Mandavam que eu cantasse, eu cantava e não gostavam.
Na Rádio Transmissora,
Ary Barroso pediu que eu cantasse. Perguntou o que eu fazia em São Paulo, e eu
disse. Ele me falou: “Olha, meu filho, volta para São Paulo e vai lutar boxe ou
ser garçom, porque tu não sabes cantar”. Até que consegui gravar um disco com
duas canções e fui de novo à RCA, aí me aceitaram. Disseram que eu seria o
maior cantor do Brasil.
Folha-
O senhor acha que é?
Nelson-
Não sei. Não sou melhor do que ninguém. Quando comecei a cantar, diziam que eu
imitava o Orlando Silva, meu grande ídolo. Aí baixei minha voz um tom e
consegui me diferenciar. Ser cantor naquele tempo era mais difícil.
Folha-
O senhor acha que os cantores de hoje não sabem cantar?
Nelson-
Não é que não sabem, mas eles colocam as sílabas tônicas nos lugares errados,
dividem as palavras de forma errados, dividem as palavras de forma errada, não
inspiram. Você vê esse tal de Falcão. Isso lá é cantor? Ninguém nem entende o
que ele diz, as músicas não significam nada. Mas temos hoje grandes cantores,
como Roberto Carlos, Agnaldo Timóteo, Fagner, Fábio Júnior...
Folha-
O que há de verdade no seu envolvimento com drogas e bebida?
Nelson-
Nunca bebi. Mas já usei tóxico. Fui dependente de 58 a 66, mais ou menos.

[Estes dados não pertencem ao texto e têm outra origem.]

-- ==== Sys2Proof/Machine/Egress.lean ====
section
/-!
DEFINITION. The commands and events of the egress side: enabling, packets taken, departures, stamps and shaper changes (R511
to R530).
-/
namespace Sys2Proof.Machine

/-- The link of egress queue x. -/
def State.eqLink (s : State) (x : EgressQ) : Nat := s.linkOf x.port x.lane

/-- A command of the NETE page finishes (EQ_STATUS). -/
def State.eqDone (s : State) (port result q : Nat) : State :=
  (s.modPort port (fun p => { p with result := result, cmdSeq := (p.cmdSeq + 1) % 256, queue := q })).raiseEvt (12 + port) 0

/-- Counts n discards of queue e (DISCARDED). -/
def State.eqDiscard (s : State) (e n : Nat) : State :=
  if n = 0 then s
  else (s.modEq e (fun x => { x with discarded := (x.discarded + n) % 2 ^ 32 })).raiseEvt (12 + (s.egressQ e).port) 1

/-- The egress port of queue e gives up buffers (R432, R444). -/
def State.eqRelease (s : State) (e : Nat) (hs : List Nat) : State :=
  hs.foldl (fun t h => t.release h (.egress (s.egressQ e).port)) s

/-! ### The scheduler (R526, R527) -/

/-- Length of the next frame of a queue. -/
def EgressQ.nextLen (x : EgressQ) : Nat :=
  match x.copies with
  | c :: _ => x.hdrLen - (if x.isRtp then 12 else 0) + c.length
  | [] =>
    let body := (x.nextPieces.map (fun p => p.bytes.length)).sum
    if x.kind = 0 then body else x.hdrLen + body

/-- The queue is eligible on its link (R527), whose NETE page is not fenced (R71). -/
def State.eligible (s : State) (x : EgressQ) : Bool :=
  let l := s.link (s.eqLink x)
  x.enabled && (s.page (12 + x.port)).state != .fenced && x.hasFrame && decide (0 < (x.fill s.time.ns).tokens) && l.up &&
      (mget l.paused x.cls).isNone

/-- The eligible queues of a class of a link, in ascending number. -/
def State.classQueues (s : State) (k c : Nat) : List Nat :=
  (s.net.egress.filter (fun e => s.eqLink e.2 == k && e.2.cls == c && s.eligible e.2)).map Prod.fst

/-- Members that are no longer eligible leave; new ones join at the tail in ascending number. -/
def rejoin (old : List Member) (now : List Nat) (quantum : Nat → Nat) : List Member :=
  old.filter (fun m => now.contains m.id) ++
    (now.filter (fun i => old.all (fun m => m.id != i))).map (fun i => { id := i, quantum := quantum i })

/-- Brings the lists of a link up to date. -/
def State.rejoinLink (s : State) (k : Nat) : State :=
  let sc := mgetD s.net.scheds k {}
  let qs := (List.range 8).map (fun c => (c, rejoin (mgetD sc.queues c []) (s.classQueues k c) (fun e => (s.egressQ e).at 6 2)))
  let cs := (qs.filter (fun q => !q.2.isEmpty)).map Prod.fst
  let sc' : Sched := {
    classes := rejoin sc.classes cs (fun c => fld (s.active (12 + k / 4) (0x140 + 4 * c)) 19 0)
    queues := qs }
  { s with net := { s.net with scheds := mset s.net.scheds k sc' } }

/-- pick of R526, for as many turns as any deficit can need. -/
def pickMember (need : Nat → Nat) : Nat → List Member → Option (Nat × List Member)
  | 0, _ => none
  | _, [] => none
  | fuel + 1, x :: t =>
    let y := if x.fresh then { x with deficit := x.deficit + x.quantum, fresh := false } else x
    if need y.id ≤ y.deficit then some (y.id, y :: t) else pickMember need fuel (t ++ [{ y with fresh := true }])

/-- Turns that suffice for the largest frame at the least quantum. -/
def pickFuel (l : List Member) : Nat := 160 * (l.length + 1)

/-- The counted length of the frame that queue e would send (R526). -/
def State.eqNeed (s : State) (e : Nat) : Nat := (s.egressQ e).counted (s.egressQ e).nextLen

/-- The queue that the second level picks in a class, with the class's list as the picking leaves it. -/
def State.pickQueue (s : State) (sc : Sched) (c : Nat) : Option (Nat × List Member) :=
  let l := mgetD sc.queues c []
  pickMember s.eqNeed (pickFuel l) l

/-- The member at the head pays for its frame. -/
def pay (n : Nat) : List Member → List Member
  | x :: t => { x with deficit := x.deficit - n } :: t
  | [] => []

/-! ### Departure (R513, R518 to R523, R529) -/

/-- A transmit stamp is written to the ring (R523). Without a way to host memory a stamp for a host ring is lost. -/
def State.txStamp (s : State) (port e tag t : Nat) : State :=
  let x := (s.port port).stamps
  if !x.en then s
  else
    let seq := if x.seq + 1 = 2 ^ 32 then 1 else x.seq + 1
    let s1 := s.modPort port (fun p => { p with stamps := { p.stamps with seq := seq } })
    if !isDev x.base ∧ !s.hostReach then s1
    else s1.writeTagged (x.base + (seq - 1) % 2 ^ x.log2 * 16) (leBytes 8 t ++ leBytes 2 (tag % 32768) ++ leBytes 2 e ++ leBytes 4 seq)

/-- A copy of a datagram reaches the twin (R529): from the RTP header onward, or the UDP payload. -/
def State.toTwin (s : State) (x : EgressQ) (body : List Byte) : State :=
  let w := x.twin
  let t := s.egressQ w
  if !x.twinEn ∨ !t.enabled then s
  else if t.copies.length < 64 then s.modEq w (fun t => { t with copies := t.copies ++ [body] })
  else (s.modEq w (fun t => { t with copies := t.copies.drop 1 ++ [body] })).eqDiscard w 1

/-- What follows the UDP header of the queue's next datagram (R513, R518 to R520). `t` is the instant at which the frame
starts on the wire. -/
def State.eqBody (s : State) (x : EgressQ) (t : Nat) : List Byte :=
  let tmpl := x.header.drop (x.hdrLen - 12)
  let ps := x.nextPieces
  match x.copies with
  | c :: _ => c
  | [] =>
    match x.kind with
    | 1 => s.stampPcr x x.port t x.hdrLen ps
    | 2 => rtpHead tmpl false x.rtpSeq (x.stcAt (t + s.byteNs x.port x.hdrLen) / 300) ++ s.stampPcr x x.port t x.hdrLen ps
    | _ =>
      match ps with
      | p :: _ => rtpHead tmpl p.auEnd x.rtpSeq p.ts ++ p.bytes
      | [] => []

/-- Queue e sends its next frame (R513, R522, R524, R529, R530). -/
def State.sendFrame (s : State) (k e t : Nat) : State :=
  let x := (s.egressQ e).fill s.time.ns
  let ps := if x.copies = [] then x.nextPieces else []
  let body := if x.kind = 0 then (ps.map Piece.bytes).flatten else s.eqBody x t
  let frame := if x.kind = 0 then body else dgramFrame x body
  let n := x.counted frame.length
  let s1 := (s.emit (.eth k frame)).modEq e (fun _ => ({ x with
    tokens := x.tokens - (n * 65536 : Nat), sent := (x.sent + 1) % 2 ^ 32, ipId := (x.ipId + 1) % 65536
    rtpSeq := if x.copies = [] then (x.rtpSeq + 1) % 65536 else x.rtpSeq
    copies := x.copies.drop 1
    build := if x.copies = [] then x.build.drop x.perDgram else x.build
    ready := if x.copies = [] then x.ready.drop 1 else x.ready
    pcrDue := x.pcrDue && !ps.any Piece.pcr }).work)
  let s2 := match ps.head?.bind Piece.stamp with
    | some tag => s1.txStamp x.port e tag (t + s.byteNs x.port 0)
    | none => s1
  let s3 := if x.kind = 0 ∨ x.copies ≠ [] then s2 else s2.toTwin x body
  s3.eqRelease e (ps.flatMap Piece.frees)

/-- The staging groups of a port whose queue departs on link k, and the class quanta, hand over before the decision (R78, R525). -/
def State.departBoundary (s : State) (port k : Nat) : State :=
  (List.range 16).foldl (fun t g =>
    let x := t.egressQ (fld (t.reg (12 + port) (0x040 + 0x10 * g)) 11 0)
    if g = 15 ∨ (x.enabled ∧ x.port = port ∧ t.linkOf x.port x.lane = k) then t.boundary (12 + port) g else t) s

/-- DEPARTURE_DECISION (R526): the link can start a frame. `delay` is the MAC's fixed latency in ns, from the decision to the
start of the frame on the wire. -/
def execDepartureDecision (port lane delay : Nat) (s : State) : Result :=
  act s fun s =>
    if !s.linkOk port lane then s
    else
      let k := s.linkOf port lane
      let s1 := (s.departBoundary port k).rejoinLink k
      let sc := mgetD s1.net.scheds k {}
      let picks := (List.range 8).map (fun c => s1.pickQueue sc c)
      let need := fun c => match picks.getD c none with
        | some (e, _) => s1.eqNeed e
        | none => 0
      match pickMember need (pickFuel sc.classes) sc.classes with
      | none => s1
      | some (c, cs) =>
        match picks.getD c none with
        | none => s1
        | some (e, qs) =>
          let n := s1.eqNeed e
          let sc' : Sched := { classes := pay n cs, queues := mset sc.queues c (pay n qs) }
          let s2 := ({ s1 with net := { s1.net with scheds := mset s1.net.scheds k sc' } }).sendFrame k e (s1.time.ns + delay)
          s2.rejoinLink k

/-! ### Commands (R512, R517, R523, R528) -/

/-- The twin of a queue meets R529. -/
def State.twinOk (s : State) (x : EgressQ) : Bool :=
  let t := s.egressQ x.twin
  t.enabled && t.port != x.port && t.kind == x.kind && bit (byteAt t.hdr 1) 1 == bit (byteAt x.hdr 1) 1 && !t.twinEn

/-- What ENABLE answers for a queue whose template is read (R512), 0x01 for an accepted one. -/
def State.enableCheck (s : State) (port : Nat) (x : EgressQ) (psi : Option (List Byte)) : Nat :=
  if x.kind = 0 then (if x.twinEn ∧ !s.twinOk x then 0x15 else 0x01)
  else if x.isTs ∧ psi = none then 0x14
  else if !templateOk x then 0x13
  else if x.twinEn ∧ !s.twinOk x then 0x15
  else if s.maxFrame port < x.largest + 4 then 0x16
  else 0x01

/-- The queue as ENABLE leaves it (R513, R517, R518, R524). -/
def enabledQ (x : EgressQ) (psi : List Byte) (now : Nat) : EgressQ :=
  let places := hdrPlaces x.header
  { cfg := x.cfg, enabled := true, rate := x.at 16 4, burst := x.at 20 4, overhead := signed 8 (x.at 24 1), hdr := x.hdr
    psi := (List.range (x.at 34 1)).map (fun i => (psi.drop (188 * i)).take 188), psiDue := x.isTs, pcrDue := x.isTs
    tokens := (x.at 20 4 * 65536 : Nat), filled := now, discarded := x.discarded
    ipId := match places with
      | some (ip, _, _, false) => beAt x.header (ip + 4) 2
      | _ => 0
    rtpSeq := if x.isRtp then beAt x.header (x.hdrLen - 10) 2 else 0 }

/-- EQ_ENABLE (R512). `hdr` and `psi` are what host memory holds at HDR_ADDR and PSI_ADDR, none for a read that failed. -/
def execEqEnable (port q : Nat) (hdr psi : Option (List Byte)) (s : State) : Result :=
  let port := port % 2
  hostCmd (12 + port) s fun s =>
    let q := q % 4096
    let x := s.egressQ q
    let needs := fun a => !isDev a && !s.hostReach
    if x.port ≠ port then s.eqDone port 0x10 q
    else if x.enabled then s.eqDone port 0x11 q
    else if !eqFieldsOk x then s.eqDone port 0x12 q
    else if x.kind ≠ 0 ∧ (needs (x.at 8 8) ∨ (x.isTs ∧ needs (x.at 40 8))) then s
    else
      match if x.kind = 0 then some [] else s.readTagged (x.at 8 8) 128 hdr with
      | none => s.eqDone port 0x14 q
      | some h =>
        let y := { x with hdr := h }
        let p := if x.isTs then s.readTagged (x.at 40 8) (188 * x.at 34 1) psi else some []
        let r := s.enableCheck port y p
        if r ≠ 0x01 then s.eqDone port r q
        else ((s.modEq q (fun _ => enabledQ y (p.getD []) s.time.ns)).eqDone port 0x01 q).rejoinLink (s.eqLink x)

/-- EQ_DISABLE (R528): accepted in every state; the datagram in build goes, with every buffer that its bytes held. -/
def execEqDisable (port q : Nat) (s : State) : Result :=
  let port := port % 2
  hostCmd (12 + port) s fun s =>
    let q := q % 4096
    let x := s.egressQ q
    if x.port ≠ port then s.eqDone port 0x10 q
    else
      let hs := (x.build ++ x.ready).flatMap Piece.frees ++ x.esFrees.map Prod.snd
      let n := b2n (!x.build.isEmpty) + x.ready.length + x.copies.length
      let s1 := (s.eqRelease q hs).eqDiscard q (if x.enabled then n else 0)
      ((s1.modEq q (fun y => { cfg := y.cfg, discarded := y.discarded, sent := y.sent, tokens := y.tokens })).eqDone port 0x01
        q).rejoinLink (s.eqLink x)

/-- PSI_UPDATE (R517): the PSI packets are read again at the next repetition. -/
def execPsiUpdate (port q : Nat) (s : State) : Result :=
  let port := port % 2
  hostCmd (12 + port) s fun s =>
    let q := q % 4096
    let x := s.egressQ q
    if x.port ≠ port then s.eqDone port 0x10 q
    else if !x.enabled ∨ !x.isTs then s.eqDone port 0x11 q
    else (s.modEq q (fun x => { x with psiAsked := true })).eqDone port 0x01 q

/-- PSI_REPEAT (R517): PSI_INTERVAL has passed. `psi` is what host memory holds at PSI_ADDR. -/
def execPsiRepeat (q : Nat) (psi : Option (List Byte)) (s : State) : Result :=
  act s fun s =>
    let q := q % 4096
    let x := s.egressQ q
    if !x.enabled ∨ !x.isTs then s
    else
      let l := if x.psiAsked ∧ (isDev (x.at 40 8) ∨ s.hostReach) then s.readTagged (x.at 40 8) (188 * x.at 34 1) psi else none
      (s.modEq q (fun x => ({ x with
        psiDue := true
        psiAsked := x.psiAsked && l.isNone
        psi := match l with
          | some l => (List.range (x.at 34 1)).map (fun i => (l.drop (188 * i)).take 188)
          | none => x.psi }).work)).rejoinLink (s.eqLink x)

/-- PCR_DUE (R518): PCR_INTERVAL has passed since the last PCR departed. -/
def execPcrDue (q : Nat) (s : State) : Result :=
  act s fun s =>
    let q := q % 4096
    let x := s.egressQ q
    if !x.enabled ∨ !x.isTs ∨ x.stc = none then s
    else (s.modEq q (fun x => ({ x with pcrDue := true }).work)).rejoinLink (s.eqLink x)

/-- TXSTAMP_ENABLE (R523): a write of TXSTAMP_CTRL. -/
def execTxstampEnable (port : Nat) (v : Word) (s : State) : Result :=
  let port := port % 2
  hostCmd (12 + port) s fun s =>
    let s := s.rsv (12 + port) 0x8000000F v
    let log := fld v 3 0
    let en := v.getLsbD 31
    if log < 4 ∨ 12 < log then
      (s.modPort port (fun p => { p with stamps := { p.stamps with en := false } })).accessBad (12 + port)
    else
      let base := (s.reg (12 + port) 0x304).toNat * 2 ^ 32 + (s.reg (12 + port) 0x300).toNat
      s.modPort port (fun p => { p with
        stamps :=
        if en && !p.stamps.en then { en := true, base := base / 64 * 64, log2 := log, seq := 0 }
        else { p.stamps with en := en, log2 := log } })

/-! ### Packets taken from Caldera queues (R514 to R516, R520 to R522, R528, R530) -/

/-- The queue takes data only from its primary (R529). -/
def State.isTwin (s : State) (e : Nat) : Bool := s.net.egress.any (fun x => x.2.enabled && x.2.twinEn && x.2.twin == e)

/-- The packetizer has use for another packet: its datagram is not full, and no ended unit waits in it. -/
def EgressQ.wants (x : EgressQ) : Bool :=
  if x.isTs then !x.dgramFull && !(x.esEnd && !x.es.isEmpty) else x.ready.isEmpty

/-- The handles that a packet lets go at its end (R432). -/
def Packet.lets (p : Packet) : List Nat := if p.crust.typ = .bufref ∧ p.crust.lastRef then [bufrefHandle p] else []

/-- Those of a DISCONT packet are the buffers of its frame that the port still owns (R444). -/
def State.letsOf (s : State) (e : Nat) (p : Packet) : List Nat :=
  if p.crust.typ = .discont then
    p.frees.filter (fun h => s.handleOk h && (s.owner (handlePool h) (handleIndex h)).names (.egress (s.egressQ e).port))
  else p.lets
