-- ==== Sys2Proof/Machine/LenXform.lean ====
section
/-!
DEFINITION. Lenong filters, transforms and quantization (R255 to R260).
-/
namespace Sys2Proof.Machine

/-- A K-format instruction: SH up to 47, MODE below `modes`, a legal shape, and every table of `words` inside the store
(R240, R241, R258). -/
def tableOp (s : State) (n q : Nat) (ins : Instr) (i : Ins) (modes : Nat) (legal : Nat → Nat → Bool)
    (words : State → Nat → Nat → Nat) (bs : List Nat) (f : State → Nat → Nat → SeqRes) : Result :=
  act s fun s => runSeq s n q ins i true false .block fun s =>
    match kShape i.x with
    | none => .bad 2
    | some (w, h) =>
      if 48 ≤ kSh i.x ∨ modes ≤ kMode i.x ∨ !legal w h then .bad 2
      else if !tabFits (kTab i.x) (words s w h) then .bad 6
      else
        match s.owned n q bs with
        | some r => r
        | none => f s w h

/-- BFIR (R255): filters b(A) along rows or columns with the taps of phase sB. -/
def execBfir (n q : Nat) (i : Ins) (s : State) : Result :=
  let taps := kNt i.x + 1
  let phase := fun (s : State) => 4 * ((s.seq n q).sreg i.b).toNat
  tableOp s n q (.bfir n q i) i 2
    (fun w h => decide (1 < taps) && decide ((if kDir i.x then h else w) + taps ≤ 65))
    (fun s _ _ => phase s + 4) [i.d, i.a] fun s w h =>
      .done (s.setB n i.d w h fun x y =>
        let acc := (List.range taps).foldl (fun a k =>
          a + s.tabInt n (kTab i.x + phase s) k * (if kDir i.x then s.belem n i.a x (y + k) else s.belem n i.a (x + k) y)) 0
        narrow24 (bit (kMode i.x) 0) (asr (acc + rnd (kSh i.x)) (kSh i.x)))

/-- Element k of line l of block register b: along a row, or along a column (R256). -/
def State.lineElem (s : State) (n b : Nat) (dir : Bool) (l k : Nat) : Int :=
  if dir then s.belem n b l k else s.belem n b k l

/-- Writes W by H elements of b(D) from a function of line and position. -/
def State.setLines (s : State) (n d w h : Nat) (dir : Bool) (f : Nat → Nat → Int) : State :=
  s.setB n d w h (fun x y => if dir then f x y else f y x)

/-- Point k after a butterfly pass over a line of N points; a later pair stands over an earlier one (R256). -/
def State.butterfly (s : State) (n k0 size sh : Nat) (wrap : Bool) (line : Nat → Int) (k : Nat) : Int :=
  (List.range (size / 2)).foldl (fun v m =>
    let w := (s.tabWord n (k0 + m)).toNat
    let a := bits w 5 0
    let b := bits w 11 6
    let c := fun e => s.tabInt n (k0 + size / 2) (4 * m + e)
    let pt := fun e => narrow24 wrap (asr (c e * line a + c (e + 1) * line b + rnd sh) sh)
    if b = k then pt 2 else if a = k then pt 0 else v) (line k)

/-- BFLY (R256): one butterfly pass on every line. -/
def execBfly (n q : Nat) (i : Ins) (s : State) : Result :=
  let size := fun (w h : Nat) => if kDir i.x then h else w
  tableOp s n q (.bfly n q i) i 8 (fun _ _ => true) (fun _ w h => size w h / 2 * 3) [i.d, i.a] fun s w h =>
    let z := size w h
    let pairOk := fun m =>
      let p := (s.tabWord n (kTab i.x + m)).toNat
      decide (bits p 5 0 < z) && decide (bits p 11 6 < z) && decide (p < 4096)
    if !(List.range (z / 2)).all pairOk then .bad 2
    else .done (s.setLines n i.d w h (kDir i.x) fun l k =>
      s.butterfly n (kTab i.x) z (kSh i.x) (bit (kMode i.x) 0) (fun e => s.lineElem n i.a (kDir i.x) l e) k)

/-- BMAT (R257): every line times an N by N matrix, or its transpose, keeping N >> NT outputs. -/
def execBmat (n q : Nat) (i : Ins) (s : State) : Result :=
  let size := fun (w h : Nat) => if kDir i.x then h else w
  tableOp s n q (.bmat n q i) i 8 (fun _ _ => kNt i.x % 4 != 3) (fun _ w h => size w h * size w h / 2)
    [i.d, i.a] fun s w h =>
      let z := size w h
      .done (s.setLines n i.d w h (kDir i.x) fun l r =>
        if z / 2 ^ (kNt i.x % 4) ≤ r then 0
        else
          let acc := (List.range z).foldl (fun a k =>
            a + s.tabInt n (kTab i.x) (if bit (kMode i.x) 1 then z * k + r else z * r + k) *
              s.lineElem n i.a (kDir i.x) l k) 0
          narrow24 (bit (kMode i.x) 0) (asr (acc + rnd (kSh i.x)) (kSh i.x)))

/-- The scale m of one position (R259); its scalar is narrowed by sat, as one that feeds an element operation (R243). -/
def State.scaleAt (s : State) (n q : Nat) (i : Ins) (pos : Nat) : Int :=
  min ((s.tabHalf n (kTab i.x) pos : Int) * max (sat24 (s.sint n q i.b)) 0 / 16) 8388607

/-- DIR, NT and MODE of the quantization opcodes read 0 (R259). -/
def quantOk (x : Word) : Bool := !kDir x && kNt x == 0

/-- A quantization opcode: b(D) receives f of the element and its scale (R259). -/
def quantOp (s : State) (n q : Nat) (ins : Instr) (i : Ins) (f : State → Int → Int → Int) : Result :=
  tableOp s n q ins i 1 (fun _ _ => quantOk i.x) (fun _ w h => w * h / 2) [i.d, i.a] fun s w h =>
    .done (s.setB n i.d w h fun x y => f s (s.belem n i.a x y) (s.scaleAt n q i (y * w + x)))

/-- sign of R259. -/
def sgn (c : Int) : Int := if c < 0 then -1 else 1

/-- BQUANT (R243, R259): levels with the rounding offset sC, narrowed by sat. -/
def execBquant (n q : Nat) (i : Ins) (s : State) : Result :=
  quantOp s n q (.bquant n q i) i fun s c m =>
    sgn c * sat24 (asr ((c.natAbs : Int) * m + max (sat24 (s.sint n q i.c)) 0) (kSh i.x))

/-- BQCAND (R259): the floor level to b(D) and its remainder in 1/256 to b(C). -/
def execBqcand (n q : Nat) (i : Ins) (s : State) : Result :=
  tableOp s n q (.bqcand n q i) i 1 (fun _ _ => quantOk i.x && i.c != i.d && i.c != i.a)
    (fun _ w h => w * h / 2) [i.d, i.a, i.c] fun s w h =>
      let m := fun x y => s.scaleAt n q i (y * w + x)
      let lev := fun x y => let c := s.belem n i.a x y; sgn c * sat24 (asr ((c.natAbs : Int) * m x y) (kSh i.x))
      let frac := fun x y =>
        if kSh i.x < 8 then 0 else asr ((s.belem n i.a x y).natAbs * m x y) (kSh i.x - 8) % 256
      .done ((s.setB n i.d w h lev).setB n i.c w h frac)

/-- BDEQ (R259): the scaled coefficient. -/
def execBdeq (n q : Nat) (i : Ins) (s : State) : Result :=
  quantOp s n q (.bdeq n q i) i fun _ l m => sat24 (asr (l * m + rnd (kSh i.x)) (kSh i.x))

/-- BLAST (R260): the highest scan index whose element is not zero, or -1. -/
def execBlast (n q : Nat) (i : Ins) (s : State) : Result :=
  tableOp s n q (.blast n q i) i 8 (fun _ _ => true) (fun _ w h => w * h / 2) [i.a] fun s w h =>
    let e := fun k => s.tabHalf n (kTab i.x) k
    if !(List.range (w * h)).all (fun k => decide (bits (e k) 5 0 < w) && decide (bits (e k) 11 6 < h)) then .bad 2
    else .done (s.setS n q i.d (word ((List.range (w * h)).foldl (fun (m : Int) k =>
      if s.belem n i.a (bits (e k) 5 0) (bits (e k) 11 6) ≠ 0 then (k : Int) else m) (-1))))

end Sys2Proof.Machine
end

Cheguei a ser preso por isso, levei tiro de traficante, mas dizia que era
pedrada porque nesse mundo ninguém entrega ninguém. Fiquei mais de dois anos
sem gravar, meses depois deixei o tóxico. Hoje só fumo.
Folha-
Fumar não prejudicou sua voz?
Nelson-
Não sei. Fumei uma carteira de cigarro por dia, por muito tempo. Quando meu
pulmão reclamava, o médico dizia que era do cigarro. Há três meses tive
pneumonia, mas fiquei bom. Hoje fumo, no máximo, quatro cigarros por dia.